Спор о различии законов двух языков вспыхнул с новой силой в 1952 году после выхода «Евгения Онегина» в переводе Тувима. Интерпретацию Тувима раскритиковал автор конкурирующего перевода Адам Важик. Как известно, польский — язык с постоянным ударением на предпоследний слог, в то время как в русском ударение подвижное, с предрасположенностью к ямбическим стопам. Чтобы подражать пушкинскому ямбу, нужно использовать для рифм односложные польские слова. Тувим справился с этой задачей, но результат получился несколько монотонным. Важик в значительной степени отказался от этого метода рифмовки, и его перевод легче дышит, лучше согласуется с духом польского языка. Несоответствие двух языков хорошо прослеживается на примере отношения русских к польской поэзии. Чаще всего им нравятся стихи, сильно модулированные ритмом и рифмой, то есть напоминающие их собственную поэзию.
Польский язык избавляется от корсета метрического стиха и рифм без какого-либо серьезного для себя ущерба. Как это будет выглядеть в русском — неизвестно. Иосиф Бродский так и остался метрическим поэтом.
До 1914 года Россия участвовала в общеевропейской цивилизации активнее, чем пришедшая в упадок после разделов Польша. А русская интеллигенция была, в сущности, космополитической. Отсюда заимствования в польской культуре через столицы держав-захватчиц: Пшибышевский из Берлина, Ярослав Ивашкевич из Киева — хотя, по сути дела, благодаря новшествам в русской поэзии, из Петербурга. В межвоенное двадцатилетие коллеги Ивашкевича из «Скамандра» кажутся по сравнению с ним провинциалами.
Поколению моих родителей Россия представлялась простором — не случайно свою первую работу в качестве инженера отец получил в Сибири. Необходимость возвращаться оттуда после революции на берега Вислы многие воспринимали так, будто их запирали в клетку, и мне известно несколько знаменательных случаев тяжелой адаптации к мелочности, интригам, наветам и войне всех со всеми. Блиставший в Петербургском университете Леон Петражицкий, на чьи лекции валили толпы, в Польше покончил жизнь самоубийством. Та же участь постигла и Александра Ледницкого[415].

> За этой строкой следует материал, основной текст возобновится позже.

/-- A GET over stubs from its acceptance to its response. -/
theorem State.run_startGet_stub {n : Byte} (h : s.Inv) (hf : s.fsm = .idle) (hstub : s.AllStubs)
    (hn : n.toNat ≤ s.cfg.maxBytesRequest) (hc : s.count ≠ 0)
    (hlen : 3 + 3 * s.count.toNat + n.toNat ≤ s.script.length)
    (he : ∀ e ∈ s.script.take (3 + 3 * s.count.toNat + n.toNat), edgeServes e) :
    ∃ u : State, Host.Core.run Sys2Proof.core (3 + 3 * s.count.toNat + n.toNat) (s.startGet n) = .next u ∧
      u.Inv ∧ u.fsm = .respond ∧
      u.block = (s.afterGet n (.output (cascade s.cfg.cipher s.stubBytes s.registered zero16))).block := by
  have hend := State.getEnd_stub h hf hstub n
  have hstart : (s.startGet n).StubRun (s.startGet n) :=
    ⟨h.startGet hf ((s.getCheck_none_iff n).2 ⟨hn, hc⟩), State.startGet_getting h hc n, rfl⟩
  have hsteps : (s.startGet n).stepsLeft = 3 + 3 * s.count.toNat + n.toNat := by
    simp only [State.stepsLeft, State.startGet_fsm, State.startGet_count, State.startGet_idx, State.startGet_len]
    bv_omega
  obtain ⟨u, hrun, hu, hresp⟩ := State.StubRun.run (b := s.startGet n) (n := n) hstub (by rw [hend]; rfl) hstart
    hsteps hlen he
  have hsame := hu.sameEnd
  rw [hend] at hsame
  simp only [State.getEnd, hresp] at hsame
  exact ⟨u, hrun, hu.inv, hresp, hsame⟩

/-- The host's memory after an output, outside the bytes of the output. -/
theorem State.afterGet_read_other (s : State) {n : Byte} (hn : n.toNat ≤ 16) (v : Bytes16) {x : Nat}
    (hx : ∀ j, j < n.toNat → x ≠ s.outBase + j) :
    (s.afterGet n (.output v)).hostMem.read x = s.hostMem.read x := by
  have hout : ¬(s.outBase ≤ x ∧ x < s.outBase + n.toNat) := fun ⟨hle, hlt⟩ =>
    hx (x - s.outBase) (by omega) (by omega)
  rw [State.afterGet, State.respond_hostMem, s.writeBytes_read v n.toNat hn, if_neg hout]

theorem State.afterGet_output_frame (s : State) (n : Byte) (v : Bytes16) :
    (s.afterGet n (.output v)).src = s.src ∧ (s.afterGet n (.output v)).count = s.count ∧
      (s.afterGet n (.output v)).outBase = s.outBase := by
  rw [State.afterGet, s.writeBytes_frame]
  exact ⟨rfl, rfl, rfl⟩

end

/-- Settles O29: the first step accepts the GET, and the run over stubs that follows ends as `GET_ref` says. -/
theorem stubGetWritesCascade : Obligations.StubGetWritesCascade := by
  intro s e rest n h hf hstub hn hc hscript hcmd hlen hrst hserves
  obtain ⟨-, -, hmax, -⟩ := Config.bounds h.config
  have hedge := State.nextEdge_of_script hscript
  have hs : step s = .next ((s.worldNext e).startGet n) := by
    rw [stepRunsDecodedCommand s _ (.get n) hf (hedge ▸ hrst) (hedge ▸ hcmd) (decode_encode _), hedge]
    exact exec_get_of_pass hn hc
  have htail : (s.worldNext e).script = rest := by rw [State.worldNext_script, hscript, List.tail_cons]
  obtain ⟨u, hrun, hinv, hresp, hblock⟩ :=
    State.run_startGet_stub (h.worldNext e) hf hstub hn hc (htail ▸ hlen) (htail ▸ hserves)
  have hfield {α : Type} (g : State → α) (hg : ∀ s, g (State.block s) = g s) :
      g u = g ((s.worldNext e).afterGet n (.output (cascade s.cfg.cipher s.stubBytes s.registered zero16))) := by
    rw [← hg u, hblock, hg]
    rfl
  obtain ⟨hsrc, hcount, hbase⟩ := (s.worldNext e).afterGet_output_frame n
    (cascade s.cfg.cipher s.stubBytes s.registered zero16)
  have hmem := hfield State.hostMem fun _ => rfl
  have hout := (hfield State.outBase fun _ => rfl).trans hbase
  refine ⟨u, ?_, hresp, hinv.responseValid.2 hresp, hfield State.rsp fun _ => rfl,
    hinv.datapathClear_respond hresp, (hfield State.src fun _ => rfl).trans hsrc,
    (hfield State.count fun _ => rfl).trans hcount, ?_, fun j hj => ?_, fun x hx => ?_⟩
  · rw [show 4 + 3 * s.count.toNat + n.toNat = 3 + 3 * s.count.toNat + n.toNat + 1 by omega, run_succ hs]
    exact hrun
  · rw [hout, State.worldNext_outBase, if_pos hf]
  · rw [hmem, hout]
    exact (s.worldNext e).afterGet_read (hn.trans hmax) _ hj
  · rw [hout] at hx
    rw [hmem]
    exact (s.worldNext e).afterGet_read_other (hn.trans hmax) _ hx

end Sys2Proof.Machine
end

section
/-! The noise sources: the bytes that an answer defines, the port without a provider, and the measurement of the
timer-jitter provider from the request to the answer (R162 to R168). -/

namespace Sys2Proof.Machine

/-! ### The bytes of an answer (R162) -/

theorem portData_getElem (st : Byte) (sample free : Bytes16) {i : Nat} (h : i < 16) :
    (portData st sample free)[i] = if i < definedCount st then sample[i] else free[i] := by
  simp [portData]

theorem definedCount_of_count {st : Byte} (h0 : 0 ≤ s8 st) (h16 : s8 st ≤ 16) : definedCount st = st.toNat :=
  if_pos ⟨h0, h16⟩

theorem definedCount_of_error {st : Byte} (h : s8 st < 0 ∨ 16 < s8 st) : definedCount st = 0 :=
  if_neg (by omega)

/-- Settles O33: the status gives the number of defined bytes, which is where the two sources of a byte meet. -/
theorem definedBytesOfAnswer : Obligations.DefinedBytesOfAnswer := by
  intro st sample free i h
  rw [portData_getElem st sample free h]
  refine ⟨fun h0 h16 hi => if_pos ?_, fun h0 h16 hi => if_neg ?_, fun herr => if_neg ?_⟩
  · rwa [definedCount_of_count h0 h16]
  · rw [definedCount_of_count h0 h16]
    exact Nat.not_lt.2 hi
  · rw [definedCount_of_error herr]
    exact Nat.not_lt_zero i

/-! ### The port without a provider (R163) -/

theorem State.sampleAnswer_of_unconnected {s : State} (i : Inputs) (h : s.cfg.numSourcePorts ≤ s.roundPort.toNat) :
    s.sampleAnswer i = some ⟨0xFF, zero16⟩ := if_neg (by simpa [State.connected] using h)

/-- Settles O32: status -1 is not 16, so the policy alone decides what becomes of the zero bytes. -/
theorem unconnectedPortAnswersAtOnce : Obligations.UnconnectedPortAnswersAtOnce := by
  intro s i hf hp
  have hans := State.sampleAnswer_of_unconnected i hp
  have hstatus : s8 0xFF ≠ 16 := by decide
  rw [stepBusy_getSample i hf]
  split
  next habort => exact stepGetSample_of_abort hans (State.abortsOn_eq_true_iff.2 ⟨habort, hstatus⟩)
  next habort =>
    refine stepGetSample_of_take hans (State.abortsOn_eq_false_iff.2 (.inl ?_))
    cases hpolicy : s.cfg.srcFailPolicy with
    | abort => exact absurd hpolicy habort
    | ignore => rfl

/-! ### A measurement of the timer-jitter provider (R165 to R168) -/

@[simp] theorem jitterWake_mode (j : TimerJitter) (t : Nat) : (jitterWake j t).mode = j.mode := by
  unfold jitterWake
  split <;> rfl

@[simp] theorem jitterWake_remaining (j : TimerJitter) (t : Nat) : (jitterWake j t).remaining = j.remaining - 1 := by
  unfold jitterWake
  split
  next h => rw [h]
  next => rfl

theorem jitterWakes_mode (l : List Nat) (j : TimerJitter) : (l.foldl jitterWake j).mode = j.mode := by
  induction l generalizing j with
  | nil => rfl
  | cons t l ih => rw [List.foldl_cons, ih, jitterWake_mode]

theorem jitterWakes_remaining (l : List Nat) (j : TimerJitter) :
    (l.foldl jitterWake j).remaining = j.remaining - l.length := by
  induction l generalizing j with
  | nil => rfl
  | cons t l ih => rw [List.foldl_cons, ih, jitterWake_remaining, List.length_cons, Nat.sub_sub, Nat.add_comm 1]

theorem jitterCaller_of_held {j : TimerJitter} {req : Option Byte} (h : j.caller = req) : jitterCaller req j = j := by
  subst h
  simp [jitterCaller]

Должен прибавить, что в 1945 году из-за русского языка меня чуть не расстреляли: «Откуда ты знаешь русский? Шпион!»
С
«Это всего лишь самовнушение», — говорит дядя Ипполит племяннику, когда тот признается ему, что страдает от несчастной любви. Самовнушение — суть любви и у Стендаля, который сравнивает влюбленность с образованием кристалликов соли в насыщенном растворе: они покрывают нитку, а нитка эта, как правило, — недоступность данной женщины из-за сословных различий, брака, богатства, et cetera. Особенно характерно это для романтической любви — смотри «Страдания юного Вертера». Может быть, и пан Норвид на самом деле лишь внушал себе любовь к неприступной пани Калергис[416]?
Однако привязывать такие вспышки чувств к эпохе романтизма было бы слишком опрометчиво. Похоже, наша способность к самовнушению неограниченна. Мы убеждаем самих себя и позволяем убеждать себя другим. В нашей внутренней кухне есть столько способов приготовления пищи, что мы не можем до конца разобраться и различить, что подлинно, а что нет. Может быть, подлинное — это личное? Куда там! Самое личное тоже может быть вымышленным, и мы позволяем себе увлекаться, смиряясь с иллюзорностью приманки.
писал Уильям Батлер Йейтс.
А внушение себе, что мы верим в знамя, идеологию, вождя? Потом люди сетуют, что это он, тиран, виновен в ужасающих массовых убийствах, но при этом забывают, что они сами сделали его предметом слепой веры и что без этой веры он ничего бы не смог. Единственная линия защиты — сказать: да, мы позволили внушить себе, что он избавитель, ниспосланный нам судьбой. И действительно, граница между убеждением себя и внутренним согласием с мнением других, то есть с пропагандой, зыбкая.